- _Stored data_
----
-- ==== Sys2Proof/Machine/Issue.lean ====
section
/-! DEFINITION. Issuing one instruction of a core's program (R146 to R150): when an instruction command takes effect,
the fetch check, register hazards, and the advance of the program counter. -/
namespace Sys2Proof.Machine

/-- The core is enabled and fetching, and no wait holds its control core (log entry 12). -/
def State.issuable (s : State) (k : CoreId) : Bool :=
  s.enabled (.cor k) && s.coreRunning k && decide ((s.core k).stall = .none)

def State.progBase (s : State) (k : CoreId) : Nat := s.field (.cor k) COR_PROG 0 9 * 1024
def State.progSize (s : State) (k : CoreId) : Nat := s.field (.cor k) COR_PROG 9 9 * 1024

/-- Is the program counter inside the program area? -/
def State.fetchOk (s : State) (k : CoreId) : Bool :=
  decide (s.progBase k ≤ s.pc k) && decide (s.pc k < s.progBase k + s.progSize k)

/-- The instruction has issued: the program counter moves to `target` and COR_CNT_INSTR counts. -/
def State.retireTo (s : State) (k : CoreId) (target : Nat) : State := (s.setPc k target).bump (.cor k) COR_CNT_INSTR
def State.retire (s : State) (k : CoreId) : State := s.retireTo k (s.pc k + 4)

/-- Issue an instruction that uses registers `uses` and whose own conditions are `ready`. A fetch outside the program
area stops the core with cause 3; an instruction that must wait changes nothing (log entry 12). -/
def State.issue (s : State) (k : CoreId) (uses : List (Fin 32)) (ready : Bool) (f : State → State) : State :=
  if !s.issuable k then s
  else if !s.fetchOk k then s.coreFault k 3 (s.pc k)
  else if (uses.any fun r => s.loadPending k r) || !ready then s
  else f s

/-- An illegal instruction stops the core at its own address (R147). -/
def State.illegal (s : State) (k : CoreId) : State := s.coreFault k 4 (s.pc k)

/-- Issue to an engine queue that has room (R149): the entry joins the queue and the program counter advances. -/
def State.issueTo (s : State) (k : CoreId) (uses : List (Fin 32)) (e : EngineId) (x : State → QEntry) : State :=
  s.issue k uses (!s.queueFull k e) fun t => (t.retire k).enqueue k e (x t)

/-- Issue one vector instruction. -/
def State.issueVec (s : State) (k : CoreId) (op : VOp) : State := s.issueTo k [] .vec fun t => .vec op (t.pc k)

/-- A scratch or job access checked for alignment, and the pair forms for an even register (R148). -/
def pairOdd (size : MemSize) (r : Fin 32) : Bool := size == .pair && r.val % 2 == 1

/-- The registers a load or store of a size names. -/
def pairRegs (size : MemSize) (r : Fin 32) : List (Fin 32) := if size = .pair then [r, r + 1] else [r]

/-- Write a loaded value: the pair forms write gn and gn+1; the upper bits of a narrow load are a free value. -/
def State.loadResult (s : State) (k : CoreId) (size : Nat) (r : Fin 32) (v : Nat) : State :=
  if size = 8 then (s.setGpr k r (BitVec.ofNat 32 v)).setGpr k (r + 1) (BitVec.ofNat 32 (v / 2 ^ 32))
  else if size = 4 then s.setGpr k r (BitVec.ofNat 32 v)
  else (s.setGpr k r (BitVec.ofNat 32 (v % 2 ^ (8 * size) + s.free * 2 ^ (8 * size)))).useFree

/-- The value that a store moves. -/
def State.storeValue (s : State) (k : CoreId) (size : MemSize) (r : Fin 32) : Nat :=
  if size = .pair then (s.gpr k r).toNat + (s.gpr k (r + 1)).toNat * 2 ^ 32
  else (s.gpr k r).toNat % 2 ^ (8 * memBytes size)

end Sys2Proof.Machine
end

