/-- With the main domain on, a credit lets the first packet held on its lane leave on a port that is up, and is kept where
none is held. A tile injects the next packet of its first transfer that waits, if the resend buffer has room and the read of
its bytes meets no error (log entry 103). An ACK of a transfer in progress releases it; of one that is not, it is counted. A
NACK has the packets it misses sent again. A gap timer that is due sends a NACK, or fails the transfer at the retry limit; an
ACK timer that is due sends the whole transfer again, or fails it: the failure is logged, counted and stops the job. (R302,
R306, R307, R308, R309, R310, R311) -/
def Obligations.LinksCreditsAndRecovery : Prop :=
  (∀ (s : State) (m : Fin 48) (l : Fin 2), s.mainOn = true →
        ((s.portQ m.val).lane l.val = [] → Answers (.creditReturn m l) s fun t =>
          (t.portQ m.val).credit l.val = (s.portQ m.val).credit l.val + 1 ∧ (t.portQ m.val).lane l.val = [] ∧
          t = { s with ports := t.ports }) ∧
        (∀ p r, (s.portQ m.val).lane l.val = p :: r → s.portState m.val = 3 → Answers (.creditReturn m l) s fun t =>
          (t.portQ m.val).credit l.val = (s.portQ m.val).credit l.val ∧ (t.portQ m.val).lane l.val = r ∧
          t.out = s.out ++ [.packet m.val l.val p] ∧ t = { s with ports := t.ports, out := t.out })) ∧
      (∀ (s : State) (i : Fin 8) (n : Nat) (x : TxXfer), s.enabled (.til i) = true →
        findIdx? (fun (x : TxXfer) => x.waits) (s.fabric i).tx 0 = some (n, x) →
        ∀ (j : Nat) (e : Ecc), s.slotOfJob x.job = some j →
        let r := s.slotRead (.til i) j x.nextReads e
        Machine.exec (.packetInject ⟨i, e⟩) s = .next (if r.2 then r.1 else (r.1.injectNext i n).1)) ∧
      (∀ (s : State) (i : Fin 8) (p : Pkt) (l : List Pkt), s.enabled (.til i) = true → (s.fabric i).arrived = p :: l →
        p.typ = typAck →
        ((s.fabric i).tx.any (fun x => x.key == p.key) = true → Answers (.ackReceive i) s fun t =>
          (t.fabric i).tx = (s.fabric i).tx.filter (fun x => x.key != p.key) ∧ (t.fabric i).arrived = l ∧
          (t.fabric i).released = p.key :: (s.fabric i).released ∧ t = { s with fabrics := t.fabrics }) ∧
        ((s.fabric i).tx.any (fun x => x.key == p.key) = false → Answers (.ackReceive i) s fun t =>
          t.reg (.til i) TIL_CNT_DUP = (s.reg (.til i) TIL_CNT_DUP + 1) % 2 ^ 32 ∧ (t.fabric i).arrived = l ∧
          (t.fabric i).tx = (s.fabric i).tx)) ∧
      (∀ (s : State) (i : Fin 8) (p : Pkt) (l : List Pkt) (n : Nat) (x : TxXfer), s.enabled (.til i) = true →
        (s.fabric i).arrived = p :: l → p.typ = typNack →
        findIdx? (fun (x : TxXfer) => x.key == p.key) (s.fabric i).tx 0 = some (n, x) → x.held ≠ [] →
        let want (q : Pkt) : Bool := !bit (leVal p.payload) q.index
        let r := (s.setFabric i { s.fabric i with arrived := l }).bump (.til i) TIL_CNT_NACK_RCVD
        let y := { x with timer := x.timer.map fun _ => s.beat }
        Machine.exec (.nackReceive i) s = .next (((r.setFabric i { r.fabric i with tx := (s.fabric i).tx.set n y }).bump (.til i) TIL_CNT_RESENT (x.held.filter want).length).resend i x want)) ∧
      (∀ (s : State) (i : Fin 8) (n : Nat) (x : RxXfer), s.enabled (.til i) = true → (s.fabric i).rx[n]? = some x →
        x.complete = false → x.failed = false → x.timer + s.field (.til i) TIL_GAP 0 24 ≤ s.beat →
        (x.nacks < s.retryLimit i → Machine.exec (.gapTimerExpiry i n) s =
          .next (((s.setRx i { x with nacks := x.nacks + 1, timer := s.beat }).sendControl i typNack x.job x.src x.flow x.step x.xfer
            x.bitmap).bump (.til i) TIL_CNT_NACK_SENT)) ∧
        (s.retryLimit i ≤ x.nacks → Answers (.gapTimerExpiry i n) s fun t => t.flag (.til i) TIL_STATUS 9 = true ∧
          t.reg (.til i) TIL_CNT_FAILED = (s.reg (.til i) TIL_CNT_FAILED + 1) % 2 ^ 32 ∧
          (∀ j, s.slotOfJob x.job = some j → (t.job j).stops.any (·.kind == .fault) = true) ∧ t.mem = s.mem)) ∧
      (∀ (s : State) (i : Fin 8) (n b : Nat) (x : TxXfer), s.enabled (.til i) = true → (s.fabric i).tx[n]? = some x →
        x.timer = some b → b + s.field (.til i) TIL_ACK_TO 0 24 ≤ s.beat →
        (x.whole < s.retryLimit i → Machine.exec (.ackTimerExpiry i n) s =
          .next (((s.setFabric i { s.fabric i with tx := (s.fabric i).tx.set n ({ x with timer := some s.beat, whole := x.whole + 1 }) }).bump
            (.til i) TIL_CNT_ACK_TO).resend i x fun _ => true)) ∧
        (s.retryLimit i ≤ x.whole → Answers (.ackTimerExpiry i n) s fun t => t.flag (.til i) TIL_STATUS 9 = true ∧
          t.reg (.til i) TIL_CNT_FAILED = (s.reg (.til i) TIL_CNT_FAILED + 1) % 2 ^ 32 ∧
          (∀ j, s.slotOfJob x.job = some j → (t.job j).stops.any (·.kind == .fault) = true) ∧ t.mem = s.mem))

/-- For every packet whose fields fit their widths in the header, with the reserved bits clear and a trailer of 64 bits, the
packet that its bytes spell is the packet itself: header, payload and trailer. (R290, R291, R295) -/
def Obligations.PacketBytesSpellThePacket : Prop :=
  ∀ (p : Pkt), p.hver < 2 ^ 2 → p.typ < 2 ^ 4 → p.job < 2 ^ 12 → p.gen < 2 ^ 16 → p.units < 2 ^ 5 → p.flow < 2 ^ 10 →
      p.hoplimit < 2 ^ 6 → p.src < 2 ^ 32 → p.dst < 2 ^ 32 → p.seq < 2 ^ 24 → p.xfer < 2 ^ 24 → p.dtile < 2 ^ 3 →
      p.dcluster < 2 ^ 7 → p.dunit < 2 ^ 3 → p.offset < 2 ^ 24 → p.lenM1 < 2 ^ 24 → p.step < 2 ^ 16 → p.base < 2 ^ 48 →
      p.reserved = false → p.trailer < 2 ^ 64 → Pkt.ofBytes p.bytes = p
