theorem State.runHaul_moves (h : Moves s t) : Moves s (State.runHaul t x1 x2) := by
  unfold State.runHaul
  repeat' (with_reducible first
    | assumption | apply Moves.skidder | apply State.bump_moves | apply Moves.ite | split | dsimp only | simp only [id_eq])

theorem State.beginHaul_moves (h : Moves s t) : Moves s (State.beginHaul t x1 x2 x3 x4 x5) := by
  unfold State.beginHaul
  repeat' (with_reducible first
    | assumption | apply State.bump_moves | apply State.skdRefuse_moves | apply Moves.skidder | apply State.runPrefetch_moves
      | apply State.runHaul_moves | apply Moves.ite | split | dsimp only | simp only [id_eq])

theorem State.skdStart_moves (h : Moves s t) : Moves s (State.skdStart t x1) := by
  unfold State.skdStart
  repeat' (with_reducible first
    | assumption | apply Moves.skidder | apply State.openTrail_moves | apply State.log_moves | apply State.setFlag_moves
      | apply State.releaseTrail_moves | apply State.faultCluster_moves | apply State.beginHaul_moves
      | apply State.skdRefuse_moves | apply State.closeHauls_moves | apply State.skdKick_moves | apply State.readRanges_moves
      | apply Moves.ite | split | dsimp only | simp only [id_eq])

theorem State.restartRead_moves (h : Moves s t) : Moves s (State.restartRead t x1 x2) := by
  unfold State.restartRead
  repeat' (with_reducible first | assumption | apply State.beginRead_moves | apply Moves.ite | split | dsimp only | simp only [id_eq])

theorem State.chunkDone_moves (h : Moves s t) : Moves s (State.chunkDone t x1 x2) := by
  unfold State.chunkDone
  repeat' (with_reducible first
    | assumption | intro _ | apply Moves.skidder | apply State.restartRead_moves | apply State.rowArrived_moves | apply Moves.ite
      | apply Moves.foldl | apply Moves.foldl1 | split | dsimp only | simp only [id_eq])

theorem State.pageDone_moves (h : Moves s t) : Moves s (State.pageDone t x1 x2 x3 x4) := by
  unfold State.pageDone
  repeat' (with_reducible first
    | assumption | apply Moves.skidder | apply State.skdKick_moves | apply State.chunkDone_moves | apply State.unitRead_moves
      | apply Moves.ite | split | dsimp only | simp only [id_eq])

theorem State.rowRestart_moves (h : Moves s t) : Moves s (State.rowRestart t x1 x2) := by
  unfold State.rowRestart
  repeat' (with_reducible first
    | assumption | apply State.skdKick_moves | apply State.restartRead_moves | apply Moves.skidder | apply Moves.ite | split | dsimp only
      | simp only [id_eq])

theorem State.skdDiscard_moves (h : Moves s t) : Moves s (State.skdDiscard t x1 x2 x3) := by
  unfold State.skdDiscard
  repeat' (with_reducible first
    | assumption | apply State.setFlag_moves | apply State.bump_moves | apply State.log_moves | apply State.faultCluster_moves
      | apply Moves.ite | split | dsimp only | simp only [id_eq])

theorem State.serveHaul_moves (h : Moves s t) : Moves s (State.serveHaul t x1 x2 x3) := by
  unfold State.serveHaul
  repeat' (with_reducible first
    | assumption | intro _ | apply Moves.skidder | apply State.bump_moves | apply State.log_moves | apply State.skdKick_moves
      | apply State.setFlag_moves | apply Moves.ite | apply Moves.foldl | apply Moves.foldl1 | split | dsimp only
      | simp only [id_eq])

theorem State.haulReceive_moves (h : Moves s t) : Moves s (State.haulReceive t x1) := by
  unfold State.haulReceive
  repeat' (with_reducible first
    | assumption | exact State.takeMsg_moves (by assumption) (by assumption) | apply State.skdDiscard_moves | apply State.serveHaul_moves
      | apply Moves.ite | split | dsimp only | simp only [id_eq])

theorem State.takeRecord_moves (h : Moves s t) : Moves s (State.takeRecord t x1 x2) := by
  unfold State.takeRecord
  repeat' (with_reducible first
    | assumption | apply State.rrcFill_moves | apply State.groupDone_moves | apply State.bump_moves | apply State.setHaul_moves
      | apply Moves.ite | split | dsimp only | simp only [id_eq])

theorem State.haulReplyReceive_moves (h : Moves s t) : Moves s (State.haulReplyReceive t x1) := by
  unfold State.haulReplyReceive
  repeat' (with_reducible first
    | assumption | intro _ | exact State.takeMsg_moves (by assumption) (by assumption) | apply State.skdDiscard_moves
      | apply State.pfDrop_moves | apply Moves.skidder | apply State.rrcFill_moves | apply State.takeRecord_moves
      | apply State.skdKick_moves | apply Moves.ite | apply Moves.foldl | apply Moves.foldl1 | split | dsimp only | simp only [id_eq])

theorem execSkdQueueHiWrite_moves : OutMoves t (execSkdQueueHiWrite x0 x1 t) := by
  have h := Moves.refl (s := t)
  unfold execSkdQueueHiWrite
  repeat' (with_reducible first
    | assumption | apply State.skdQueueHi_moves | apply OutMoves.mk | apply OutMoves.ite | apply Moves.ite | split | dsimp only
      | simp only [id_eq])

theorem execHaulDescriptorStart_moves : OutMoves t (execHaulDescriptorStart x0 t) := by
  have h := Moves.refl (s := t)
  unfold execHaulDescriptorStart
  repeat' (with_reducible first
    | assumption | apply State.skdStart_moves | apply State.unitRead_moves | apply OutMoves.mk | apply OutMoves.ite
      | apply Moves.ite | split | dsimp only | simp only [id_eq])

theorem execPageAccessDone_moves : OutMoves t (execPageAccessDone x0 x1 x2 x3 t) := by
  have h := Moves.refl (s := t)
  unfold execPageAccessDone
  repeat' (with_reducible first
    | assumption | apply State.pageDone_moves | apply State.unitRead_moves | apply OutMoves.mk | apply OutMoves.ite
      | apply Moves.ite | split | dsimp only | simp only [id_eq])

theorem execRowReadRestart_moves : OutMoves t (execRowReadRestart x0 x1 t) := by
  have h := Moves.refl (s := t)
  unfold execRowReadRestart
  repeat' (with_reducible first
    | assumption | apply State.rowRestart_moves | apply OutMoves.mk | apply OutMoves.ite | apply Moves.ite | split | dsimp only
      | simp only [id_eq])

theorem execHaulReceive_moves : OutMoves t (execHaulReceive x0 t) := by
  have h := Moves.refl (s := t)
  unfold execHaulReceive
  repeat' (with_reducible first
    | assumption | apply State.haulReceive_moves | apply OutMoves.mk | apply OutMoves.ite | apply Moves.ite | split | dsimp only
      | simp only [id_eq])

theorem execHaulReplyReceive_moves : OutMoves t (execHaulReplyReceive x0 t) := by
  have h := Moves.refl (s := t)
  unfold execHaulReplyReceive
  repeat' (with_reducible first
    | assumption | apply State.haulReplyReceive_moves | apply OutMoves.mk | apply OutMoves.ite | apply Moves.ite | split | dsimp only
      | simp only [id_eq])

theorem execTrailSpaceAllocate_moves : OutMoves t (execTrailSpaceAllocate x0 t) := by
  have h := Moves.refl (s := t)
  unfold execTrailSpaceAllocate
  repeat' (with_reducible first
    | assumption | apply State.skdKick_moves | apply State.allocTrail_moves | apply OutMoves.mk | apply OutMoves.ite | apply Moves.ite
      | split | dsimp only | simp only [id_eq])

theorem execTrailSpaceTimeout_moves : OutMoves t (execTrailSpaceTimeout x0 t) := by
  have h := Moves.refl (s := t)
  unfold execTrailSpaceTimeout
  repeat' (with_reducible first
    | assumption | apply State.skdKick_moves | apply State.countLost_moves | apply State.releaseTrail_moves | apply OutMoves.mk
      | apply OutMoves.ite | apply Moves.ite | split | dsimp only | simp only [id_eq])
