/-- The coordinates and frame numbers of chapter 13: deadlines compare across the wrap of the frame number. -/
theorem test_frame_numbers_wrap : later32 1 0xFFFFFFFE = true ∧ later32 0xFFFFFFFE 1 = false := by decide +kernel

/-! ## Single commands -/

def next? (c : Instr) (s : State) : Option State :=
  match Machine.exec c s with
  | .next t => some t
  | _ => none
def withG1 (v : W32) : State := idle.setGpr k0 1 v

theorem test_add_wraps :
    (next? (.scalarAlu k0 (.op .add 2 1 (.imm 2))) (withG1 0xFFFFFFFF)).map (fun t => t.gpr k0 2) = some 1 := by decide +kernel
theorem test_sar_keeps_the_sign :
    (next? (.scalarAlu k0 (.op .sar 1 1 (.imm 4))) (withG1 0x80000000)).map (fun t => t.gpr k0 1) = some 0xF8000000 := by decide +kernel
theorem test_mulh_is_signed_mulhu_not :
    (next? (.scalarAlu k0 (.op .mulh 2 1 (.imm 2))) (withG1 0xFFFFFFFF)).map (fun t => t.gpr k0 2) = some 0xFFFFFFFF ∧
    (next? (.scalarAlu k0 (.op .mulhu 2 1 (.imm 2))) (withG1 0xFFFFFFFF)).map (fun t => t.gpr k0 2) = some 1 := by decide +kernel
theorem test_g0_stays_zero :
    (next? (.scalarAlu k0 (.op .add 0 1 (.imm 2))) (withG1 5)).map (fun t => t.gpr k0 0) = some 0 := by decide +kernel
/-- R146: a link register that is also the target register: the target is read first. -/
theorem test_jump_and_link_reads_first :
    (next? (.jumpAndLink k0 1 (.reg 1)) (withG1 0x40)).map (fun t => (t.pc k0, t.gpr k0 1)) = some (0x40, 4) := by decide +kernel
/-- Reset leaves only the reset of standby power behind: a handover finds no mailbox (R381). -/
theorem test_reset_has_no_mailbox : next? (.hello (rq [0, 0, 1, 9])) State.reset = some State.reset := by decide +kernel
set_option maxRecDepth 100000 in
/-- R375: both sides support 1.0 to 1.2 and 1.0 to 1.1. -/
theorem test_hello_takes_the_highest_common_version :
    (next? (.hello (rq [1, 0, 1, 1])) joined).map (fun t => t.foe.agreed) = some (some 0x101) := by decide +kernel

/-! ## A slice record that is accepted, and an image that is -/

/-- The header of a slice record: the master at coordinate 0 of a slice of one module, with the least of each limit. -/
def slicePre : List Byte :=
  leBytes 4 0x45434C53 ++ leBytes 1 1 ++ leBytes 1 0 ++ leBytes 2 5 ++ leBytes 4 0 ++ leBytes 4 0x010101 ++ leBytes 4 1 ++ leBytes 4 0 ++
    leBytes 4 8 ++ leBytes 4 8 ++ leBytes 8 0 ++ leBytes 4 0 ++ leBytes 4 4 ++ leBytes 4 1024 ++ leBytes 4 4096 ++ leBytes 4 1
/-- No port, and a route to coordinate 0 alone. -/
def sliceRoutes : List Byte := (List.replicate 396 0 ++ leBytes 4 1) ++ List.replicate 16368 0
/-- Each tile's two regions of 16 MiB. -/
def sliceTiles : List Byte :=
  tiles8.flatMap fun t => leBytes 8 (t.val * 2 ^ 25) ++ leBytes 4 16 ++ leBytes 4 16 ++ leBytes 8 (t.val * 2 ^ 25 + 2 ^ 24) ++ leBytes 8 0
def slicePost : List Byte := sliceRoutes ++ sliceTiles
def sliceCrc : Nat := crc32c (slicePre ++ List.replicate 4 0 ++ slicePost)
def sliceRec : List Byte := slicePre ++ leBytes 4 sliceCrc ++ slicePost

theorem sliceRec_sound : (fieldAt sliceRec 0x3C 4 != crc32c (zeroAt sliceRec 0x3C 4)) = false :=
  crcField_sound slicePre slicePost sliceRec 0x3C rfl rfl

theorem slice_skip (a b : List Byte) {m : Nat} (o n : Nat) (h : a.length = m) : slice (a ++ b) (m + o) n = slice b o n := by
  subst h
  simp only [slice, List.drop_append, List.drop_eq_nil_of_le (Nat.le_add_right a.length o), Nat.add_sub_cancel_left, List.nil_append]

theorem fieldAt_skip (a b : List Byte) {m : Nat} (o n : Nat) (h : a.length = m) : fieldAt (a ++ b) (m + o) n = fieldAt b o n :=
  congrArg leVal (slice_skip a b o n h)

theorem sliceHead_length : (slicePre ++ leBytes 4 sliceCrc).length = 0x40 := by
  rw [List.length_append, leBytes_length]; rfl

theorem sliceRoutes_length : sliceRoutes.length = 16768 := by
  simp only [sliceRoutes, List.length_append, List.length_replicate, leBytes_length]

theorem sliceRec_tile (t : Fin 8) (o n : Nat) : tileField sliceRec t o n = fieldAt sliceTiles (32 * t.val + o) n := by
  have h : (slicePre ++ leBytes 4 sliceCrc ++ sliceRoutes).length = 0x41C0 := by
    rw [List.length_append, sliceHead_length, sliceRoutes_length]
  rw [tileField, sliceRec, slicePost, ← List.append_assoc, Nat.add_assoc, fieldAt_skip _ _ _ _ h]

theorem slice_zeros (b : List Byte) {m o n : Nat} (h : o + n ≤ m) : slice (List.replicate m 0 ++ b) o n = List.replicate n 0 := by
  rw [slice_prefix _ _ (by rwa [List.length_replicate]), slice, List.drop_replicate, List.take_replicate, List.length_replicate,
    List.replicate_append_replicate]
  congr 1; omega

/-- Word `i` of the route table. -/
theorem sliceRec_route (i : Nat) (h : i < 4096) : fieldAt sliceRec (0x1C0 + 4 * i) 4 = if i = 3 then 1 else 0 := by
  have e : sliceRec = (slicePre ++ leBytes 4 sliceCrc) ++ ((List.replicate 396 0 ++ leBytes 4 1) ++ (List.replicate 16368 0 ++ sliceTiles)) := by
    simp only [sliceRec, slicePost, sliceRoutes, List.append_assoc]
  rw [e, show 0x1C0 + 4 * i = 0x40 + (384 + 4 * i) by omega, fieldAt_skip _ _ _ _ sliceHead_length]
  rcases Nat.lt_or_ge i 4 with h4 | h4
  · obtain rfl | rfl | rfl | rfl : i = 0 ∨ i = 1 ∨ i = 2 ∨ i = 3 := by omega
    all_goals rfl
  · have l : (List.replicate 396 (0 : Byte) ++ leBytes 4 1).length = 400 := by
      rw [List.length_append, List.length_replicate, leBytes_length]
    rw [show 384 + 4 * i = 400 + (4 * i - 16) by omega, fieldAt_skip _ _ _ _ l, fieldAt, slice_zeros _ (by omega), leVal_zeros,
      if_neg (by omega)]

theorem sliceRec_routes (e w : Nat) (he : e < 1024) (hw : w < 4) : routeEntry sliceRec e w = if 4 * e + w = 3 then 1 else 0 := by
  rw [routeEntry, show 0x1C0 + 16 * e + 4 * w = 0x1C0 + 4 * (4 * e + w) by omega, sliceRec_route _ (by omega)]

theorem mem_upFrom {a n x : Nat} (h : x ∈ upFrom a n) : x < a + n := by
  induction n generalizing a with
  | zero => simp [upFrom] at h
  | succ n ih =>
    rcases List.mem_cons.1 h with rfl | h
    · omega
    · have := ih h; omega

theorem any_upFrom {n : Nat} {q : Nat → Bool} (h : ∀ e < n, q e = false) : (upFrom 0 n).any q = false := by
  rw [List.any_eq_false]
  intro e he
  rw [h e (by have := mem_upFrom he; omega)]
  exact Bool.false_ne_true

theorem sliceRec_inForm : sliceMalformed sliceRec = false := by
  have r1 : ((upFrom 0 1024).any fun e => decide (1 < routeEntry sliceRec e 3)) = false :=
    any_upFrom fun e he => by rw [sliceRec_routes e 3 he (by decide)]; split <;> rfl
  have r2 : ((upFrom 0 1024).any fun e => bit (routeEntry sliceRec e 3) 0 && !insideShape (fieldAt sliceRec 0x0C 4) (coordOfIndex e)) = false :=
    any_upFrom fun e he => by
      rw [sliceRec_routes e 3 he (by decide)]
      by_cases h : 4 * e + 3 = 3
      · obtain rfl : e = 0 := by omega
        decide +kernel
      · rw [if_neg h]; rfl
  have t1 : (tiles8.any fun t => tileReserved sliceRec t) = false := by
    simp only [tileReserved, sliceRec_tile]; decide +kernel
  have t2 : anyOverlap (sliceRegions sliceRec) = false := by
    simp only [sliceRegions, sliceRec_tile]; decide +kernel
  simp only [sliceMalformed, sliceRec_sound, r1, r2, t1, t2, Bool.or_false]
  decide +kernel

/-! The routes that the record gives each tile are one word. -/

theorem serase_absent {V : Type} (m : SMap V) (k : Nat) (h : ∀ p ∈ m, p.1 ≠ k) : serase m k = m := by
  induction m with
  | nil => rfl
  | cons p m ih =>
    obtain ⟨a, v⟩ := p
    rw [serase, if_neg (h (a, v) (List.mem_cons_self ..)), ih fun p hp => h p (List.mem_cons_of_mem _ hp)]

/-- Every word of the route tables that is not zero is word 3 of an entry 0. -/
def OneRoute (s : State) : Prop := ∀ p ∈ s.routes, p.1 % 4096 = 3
----
- _EXERCISE BRIEF_
The entries above hold a line with "def slicePost : List" and a later line with "rw [List.length_append, sliceHead_length, sliceRoutes_length]". Write out exactly those lines and all lines between, nothing more.

- _EXPECTED ANSWER_
def slicePost : List Byte := sliceRoutes ++ sliceTiles
def sliceCrc : Nat := crc32c (slicePre ++ List.replicate 4 0 ++ slicePost)
def sliceRec : List Byte := slicePre ++ leBytes 4 sliceCrc ++ slicePost

theorem sliceRec_sound : (fieldAt sliceRec 0x3C 4 != crc32c (zeroAt sliceRec 0x3C 4)) = false :=
  crcField_sound slicePre slicePost sliceRec 0x3C rfl rfl

theorem slice_skip (a b : List Byte) {m : Nat} (o n : Nat) (h : a.length = m) : slice (a ++ b) (m + o) n = slice b o n := by
  subst h
  simp only [slice, List.drop_append, List.drop_eq_nil_of_le (Nat.le_add_right a.length o), Nat.add_sub_cancel_left, List.nil_append]

theorem fieldAt_skip (a b : List Byte) {m : Nat} (o n : Nat) (h : a.length = m) : fieldAt (a ++ b) (m + o) n = fieldAt b o n :=
  congrArg leVal (slice_skip a b o n h)

theorem sliceHead_length : (slicePre ++ leBytes 4 sliceCrc).length = 0x40 := by
  rw [List.length_append, leBytes_length]; rfl

theorem sliceRoutes_length : sliceRoutes.length = 16768 := by
  simp only [sliceRoutes, List.length_append, List.length_replicate, leBytes_length]

theorem sliceRec_tile (t : Fin 8) (o n : Nat) : tileField sliceRec t o n = fieldAt sliceTiles (32 * t.val + o) n := by
  have h : (slicePre ++ leBytes 4 sliceCrc ++ sliceRoutes).length = 0x41C0 := by
    rw [List.length_append, sliceHead_length, sliceRoutes_length]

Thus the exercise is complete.